> **WHAT THE EXERCISE ASKS**: Would you repeat exactly the part of the listing below that runs from the line containing "(beBytes 48 d, h, s)" down to the line containing "def updFar (m", inclusive, and nothing else?

> **RECORDS FOR THE EXERCISE**:
/-! The handshake (R305). -/

/-- The pair fields of an image, as the digest of HELLO covers them: own module ID, partner, member letter, tie-winner (R284, log 31). -/
def pairFieldBytes (own partner member tie : Nat) : Bytes := leBytes 2 own ++ leBytes 2 partner ++ leBytes 1 member ++ leBytes 1 tie

/-- The digest of this member's pair fields. -/
def ownPairDigest (s : State) : Bytes :=
  sha384 (pairFieldBytes s.img.set.moduleId s.img.set.partnerId s.img.set.member s.img.set.tieWinner)

/-- The digest that a matching partner sends: the images name each other, with opposite letters and the same tie-winner (R284). -/
def matchingDigest (s : State) : Bytes :=
  sha384 (pairFieldBytes s.img.set.partnerId s.img.set.moduleId (3 - s.img.set.member) s.img.set.tieWinner)

/-- What the span certificate signs (R305). -/
def certifiedBytes (h : Hello) : Bytes := leBytes 2 h.moduleId ++ leBytes 16 h.serial ++ h.identity

/-- A HELLO frame's content as bytes. -/
def helloBytes (h : Hello) : Bytes := certifiedBytes h ++ h.certificate ++ h.ephemeral ++ h.pairDigest

/-- Whether `a`'s serial is the lower. -/
def lowerFirst (a b : Hello) : Bool := decide (a.serial < b.serial)

/-- The digest of both HELLO frames, the lower serial's first (log 31). -/
def hellosDigest (a b : Hello) : Bytes := sha384 (if lowerFirst a b then helloBytes a ++ helloBytes b else helloBytes b ++ helloBytes a)

/-- This module's span certificate. -/
def ownCertificate (s : State) : Bytes :=
  let n := match s.img.set.span with
    | some m => if m.rootAlg = 1 then 96 else dsaSigLen dsa65
    | none => 0
  (List.range n).map Config.spanCertificateByte

/-- The span root's signature over a certificate verifies (R305). -/
def certified (m : SpanMap) (h : Hello) : Bool :=
  if m.rootAlg = 1 then p384Verify m.root (certifiedBytes h) h.certificate else dsaVerify dsa65 m.root [] (certifiedBytes h) h.certificate

/-- The certificate of a HELLO verifies under the span root, and names the module that the span map names for the port (R305). -/
def helloOk (s : State) (port : Nat) (h : Hello) : Bool :=
  match s.img.set.span with
  | none => false
  | some m =>
    mapPeer s port == some h.moduleId && m.modules.contains (h.moduleId, h.serial) &&
    certified m h

/-- A fresh ephemeral key and the HELLO that carries it (R305). -/
def newHello (s : State) : Bytes × Hello × State :=
  let (b, s) := drawFree 4128 56 s
  let d := p384FromSeed b
  let h : Hello := {
    moduleId := s.img.set.moduleId, serial := Config.serial.toNat, identity := identityPublic s, certificate := ownCertificate s
    ephemeral := ((ecPublic p384 d).map (ecEncode p384)).getD [], pairDigest := ownPairDigest s }
  (beBytes 48 d, h, s)

/-- Starts a handshake on a port: an ephemeral key is drawn and HELLO sent; keys in force stay until both ends confirm (R305). -/
def startHandshake (port : Nat) (s : State) : State :=
  let (d, h, s) := newHello s
  sendOn port 0 0xFFFF (.hello h) (updPort port (fun p => { p with
    ephemeral := d, helloSent := some h, helloGot := none, confirmSent := false, confirmGot := false }) s)

/-- The 64 bytes of hop keys of a handshake, lower-to-higher direction first (R305). -/
def hopKeysOf (label : String) (ephemeral : Bytes) (a b : Hello) : Option Bytes :=
  match ecDecode p384 b.ephemeral with
  | none => none
  | some q =>
    (ecdhShared p384 (ofBE ephemeral) q).map (fun z =>
      let lo := if lowerFirst a b then a else b
      let hi := if lowerFirst a b then b else a
      kdfOneStep sha384 48 z (ascii label ++ leBytes 16 lo.serial ++ leBytes 16 hi.serial ++ lo.ephemeral ++ hi.ephemeral) 64)

/-- A failed check: AUTH_FAIL counts, and the port stays down or goes on under its old keys (R305). -/
def authFail (port : Nat) (s : State) : State := updPort port (fun p => { p with authFail := sat 0xFFFF (p.authFail + 1), helloGot := none }) s

/-! The keys of modules beyond a relay (R307, log 184). -/

/-- The handshake state of a module beyond a relay. -/
def farKey (s : State) (m : Nat) : FarKey := mgetD s.pair.farKeys m {}

/-- Updates it. -/
def updFar (m : Nat) (f : FarKey → FarKey) (s : State) : State := { s with pair := { s.pair with farKeys := mset s.pair.farKeys m (f (farKey s m)) } }

/-- Starts the handshake with a module beyond a relay: R305's frames, addressed to it (R307). -/
def startFar (m : Nat) (s : State) : State :=
  let (d, h, s) := newHello s
  sendTo 0 m (.hello h) (updFar m (fun k => { k with ephemeral := d, helloSent := some h, helloGot := none, confirmSent := false, confirmGot := false }) s)

/-- Starts a handshake for every module that gallery state waits for and none is under way with (R307). -/
def openFars (s : State) : State :=
  ((s.pair.farWaiting.map (·.2.1)).eraseDups).foldl (fun s m => if farKeyed s m || (farKey s m).helloSent.isSome then s else startFar m s) s

/-- Both ends have confirmed: the end-to-end keys are in force, and what waited for them goes out (R307). -/
def finishFar (m : Nat) (s : State) : State :=
  let k := farKey s m
  match k.helloSent, k.helloGot with
  | some a, some b =>
    if !(k.confirmSent && k.confirmGot) then s
    else
      let keys := (hopKeysOf "LX96-E2E" k.ephemeral a b).getD []
      let s := updFar m (fun k => { keys := keys, lower := if keys = [] then k.lower else lowerFirst a b }) s
      let due := if keys = [] then [] else s.pair.farWaiting.filter (fun w => w.2.1 == m)
      let s := { s with pair := { s.pair with farWaiting := if keys = [] then s.pair.farWaiting else s.pair.farWaiting.filter (fun w => w.2.1 != m) } }
      due.foldl (fun s w => sendTo w.1 m w.2.2 s) s
  | _, _ => s

/-- The certificate of a HELLO from beyond a relay verifies under the span root, and names its sender as the span map does (R305, R307). -/
def farHelloOk (s : State) (m : Nat) (h : Hello) : Bool :=
  match s.img.set.span with
  | none => false
  | some sp => h.moduleId == m && sp.modules.contains (m, h.serial) && certified sp h

/-- A HELLO from beyond a relay (R307). -/
def farHelloArrives (m : Nat) (h : Hello) (s : State) : State :=
  if !farHelloOk s m h then s
  else
    let s := if (farKey s m).helloSent.isNone then startFar m s else s
    match (farKey s m).helloSent with
    | none => s
    | some a =>
      let s := updFar m (fun k => { k with helloGot := some h, confirmSent := true }) s
      finishFar m (sendTo 0 m (.keyConfirm (identitySign s (hellosDigest a h))) s)

/-- A KEYCONFIRM from beyond a relay (R307). -/
def farConfirmArrives (m : Nat) (sig : Bytes) (s : State) : State :=
  match (farKey s m).helloSent, (farKey s m).helloGot with
  | some a, some b => if p384Verify b.identity (hellosDigest a b) sig then finishFar m (updFar m (fun k => { k with confirmGot := true }) s) else s
  | _, _ => s

/-- Gallery state is read as it comes from a neighbour, or as the partner passes it on; from beyond a relay, under the key agreed with its sender (R307). -/
def readsState (s : State) (h : LinkHdr) : Bool :=
  mapPeer s h.port == some h.src || farKeyed s h.src || (paired s && s.pair.linkUp && h.port == s.pair.port)

/-- A span port brings the partner's or another placement's changes into this module's keys only as its row permits (R20, R44, Table 1-8). -/
def bringState (h : LinkHdr) (act : State → State) (s : State) : State := if hasRight (fixedRow s (portRow h.port)) 1 rightWR then act s else s

/-- A frame of gallery state that this module can read has its effect (R307). -/
def readState (h : LinkHdr) (act : State → State) (s : State) : State := if readsState s h then bringState h act s else s

/-! The pair link. -/

/-- Ends a resynchronisation that cannot go on: a repaired member is WITHDRAWN again (log 32). -/
def endResync (s : State) : State :=
  let s := { s with pair := { s.pair with resync := none, waitingDeltas := [] } }
  if s.pair.role == .resync then setRole .withdrawn s.pair.term s.pair.cause s else { s with doc := { s.doc with blockOriginating := false } }

/-- PAIR_SWAP cannot complete: the roles are no longer ORIGINATOR and STANDBY (R315, log 32). -/
def endSwap (s : State) : State :=
  match s.pair.swapping with
  | none => s
  | some t => updDesc t (fun d => { d with resp := some (statusOnly Status.accessDenied) }) { s with pair := { s.pair with swapping := none } }

/-- The pair link is declared lost (R296, R298): originating commands are blocked until the heartbeat verdict, event 32 latches. -/
def linkLost (s : State) : State :=
  if !s.pair.linkUp then s
  else
    let s := { s with pair := { s.pair with linkUp := false, lostAt := s.now, declaredLost := true } }
    let s := if s.pair.resync.isSome then endResync s else s
    let s := endSwap s
    let s := latchEvent 32 s
    if s.pair.role == .originator || s.pair.role == .standby then
      let s := { s with pair := { s.pair with hbPending := true }, doc := { s.doc with blockOriginating := true } }
      offerWork (if s.pair.role == .standby then takeVerdicts s else s)
    else s

/-- The roles and terms of a lost link: the tie-winner SOLE at t + 2, the other REFUSING at t + 1 (Table 12-2). -/
def splitRoles (cause : Nat) (s : State) : State :=
  let s := if s.pair.tieWinner then setRole .sole (s.pair.term + 2) cause s else setRole .refusing (s.pair.term + 1) cause s
  { s with
    pair := { s.pair with startTimeout := 0, waitingDeltas := [] }
    doc := { s.doc with blockOriginating := s.pair.withdrawing.isSome } }

/-- The heartbeat verdict (R299): the partner lives, or the dual-act window opens. -/
def heartbeatVerdict (live : Bool) (s : State) : State :=
  if !s.pair.hbPending then s
  else if live then offerWork (splitRoles causeLive s)
  else
    let s := splitRoles causeSilent s
    offerWork (latchEvent 32 { s with pair := { s.pair with dualAct := true, dualActEnd := s.now + 2500000 } })

/-- D: the number of the last delta that this member and its partner are known to share (R302). -/
def reportedDelta (p : Pair) : Nat :=
  match p.unacked with
  | d :: _ => d.number - 1
  | [] => p.lastDelta

/-- The link to the partner is new: what either knows of the other's sealed streams is told again (R290, log 183). -/
def tellSeals (s : State) : State :=
  let s := { s with vit := { s.vit with galleries := mmap (fun (g : Gallery) => { g with sealPartner := [] }) s.vit.galleries } }
  s.vit.galleries.foldl (fun s p => p.2.sealLive.foldl (fun s k =>
    noteSeal { gallery := p.1, place := placement s, fn := k / 65536, stream := k % 65536 } true s) s) s

/-- This member's Vitrine lacks what a copy of the changes after D would not bring back: nothing was applied yet, a record is damaged, or a gallery was given up without the partner (R183, R302, R361). -/
def copyLost (s : State) : Bool :=
  reportedDelta s.pair == 0 || s.vit.galleries.any (fun p => p.2.damaged != []) ||
  s.pair.unmirrored.any (fun u => u.2.function == 0x0E04 || u.2.function == 0x0E34)

/-- The pair link comes up authenticated (R284, R302): images that do not match form no pair; else each member reports its term and the last delta it applied. -/
def pairLinkUp (h : Hello) (s : State) : State :=
  let s := { s with pair := { s.pair with linkUp := true, partnerSerial := h.serial, partnerIdentity := h.identity, startTimeout := 0 } }
  if h.pairDigest ≠ matchingDigest s then latchEvent 32 { s with pair := { s.pair with mismatch := true } }
  else
    let s := tellSeals { s with pair := { s.pair with mismatch := false } }
    if s.pair.outUntilStart then s else
    sendPartner 3 (.resyncData (.begin s.pair.term (reportedDelta s.pair) (copyLost s))) s

/-- Both ends have confirmed: the new keys are in force (R305); at link-up the port measures its hop, routes change, and the pair link comes up. -/
def finishHandshake (port : Nat) (s : State) : State :=
  let p := spanPort s port
  match p.helloSent, p.helloGot with
  | some a, some b =>
    if !(p.confirmSent && p.confirmGot) then s
    else match hopKeysOf "LX96-SPAN" p.ephemeral a b with
    | none => authFail port s
    | some keys =>
      let s := updPort port (fun p => { p with
        hopKeys := keys, lower := lowerFirst a b, auth := true, peer := b.moduleId, handshakes := (p.handshakes + 1) % 65536
        keyedAt := s.now, keyedRx := p.rxCounter, keyedTx := p.txCounter, lastFrame := s.now, ephemeral := [], helloSent := none, helloGot := none
        confirmSent := false, confirmGot := false, tagFails := [] }) s
      if p.auth then s
      else
        let s := openFars { s with pair := { s.pair with routeChangedAt := s.now } }
        let s := updPort port (fun p => { p with probeAt := some s.now }) (sendOn port 0 0xFFFF .probe s)
        if paired s && port == s.pair.port && b.moduleId == s.pair.partner then pairLinkUp b s else s
  | _, _ => s

/-- A HELLO that verifies: the module's own HELLO if it is still to come, then KEYCONFIRM (R305). -/
def helloArrives (port : Nat) (h : Hello) (s : State) : State :=
  if !helloOk s port h then authFail port s
  else
    let s := if (spanPort s port).helloSent.isNone then startHandshake port s else s
    match (spanPort s port).helloSent with
    | none => s
    | some a =>
      let s := updPort port (fun p => { p with helloGot := some h, confirmSent := true }) s
      finishHandshake port (sendOn port 0 0xFFFF (.keyConfirm (identitySign s (hellosDigest a h))) s)

/-- A KEYCONFIRM: the peer's signature over the digest of both HELLO frames (R305). -/
def confirmArrives (port : Nat) (sig : Bytes) (s : State) : State :=
  match (spanPort s port).helloSent, (spanPort s port).helloGot with
  | some a, some b =>
    if p384Verify b.identity (hellosDigest a b) sig then finishHandshake port (updPort port (fun p => { p with confirmGot := true }) s)
    else authFail port s
  | _, _ => authFail port s

/-! Frames received (R306). -/

/-- A port's link goes down: keys dropped, routes change, the event latches, and with the pair port the pair link is lost (R296, R306, R308). -/
def portDown (port : Nat) (phys : Bool) (s : State) : State :=
  let s := updPort port (fun p => { p with
    up := p.up && !phys, auth := false, lanes := if phys then 0 else p.lanes, peer := 0, downs := sat 0xFFFF (p.downs + 1), hopKeys := [], ephemeral := []
    helloSent := none, helloGot := none, confirmSent := false, confirmGot := false, tagFails := [], probeAt := none }) s
  let me := (s.img.set.moduleId, port)
  let dead := if s.pair.deadLinks.contains me then s.pair.deadLinks else me :: s.pair.deadLinks
  let s := { s with pair := { s.pair with routeChangedAt := s.now, farKeys := mmap (fun k => { keys := k.keys, lower := k.lower }) s.pair.farKeys, deadLinks := if phys then dead else s.pair.deadLinks } }
  let s := latchEvent (28 + port) s
  if paired s && port == s.pair.port then linkLost s else s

> **RESPONSE BELOW**:
  (beBytes 48 d, h, s)

/-- Starts a handshake on a port: an ephemeral key is drawn and HELLO sent; keys in force stay until both ends confirm (R305). -/
def startHandshake (port : Nat) (s : State) : State :=
  let (d, h, s) := newHello s
  sendOn port 0 0xFFFF (.hello h) (updPort port (fun p => { p with
    ephemeral := d, helloSent := some h, helloGot := none, confirmSent := false, confirmGot := false }) s)

/-- The 64 bytes of hop keys of a handshake, lower-to-higher direction first (R305). -/
def hopKeysOf (label : String) (ephemeral : Bytes) (a b : Hello) : Option Bytes :=
  match ecDecode p384 b.ephemeral with
  | none => none
  | some q =>
    (ecdhShared p384 (ofBE ephemeral) q).map (fun z =>
      let lo := if lowerFirst a b then a else b
      let hi := if lowerFirst a b then b else a
      kdfOneStep sha384 48 z (ascii label ++ leBytes 16 lo.serial ++ leBytes 16 hi.serial ++ lo.ephemeral ++ hi.ephemeral) 64)

/-- A failed check: AUTH_FAIL counts, and the port stays down or goes on under its old keys (R305). -/
def authFail (port : Nat) (s : State) : State := updPort port (fun p => { p with authFail := sat 0xFFFF (p.authFail + 1), helloGot := none }) s

/-! The keys of modules beyond a relay (R307, log 184). -/

/-- The handshake state of a module beyond a relay. -/
def farKey (s : State) (m : Nat) : FarKey := mgetD s.pair.farKeys m {}

/-- Updates it. -/
def updFar (m : Nat) (f : FarKey → FarKey) (s : State) : State := { s with pair := { s.pair with farKeys := mset s.pair.farKeys m (f (farKey s m)) } }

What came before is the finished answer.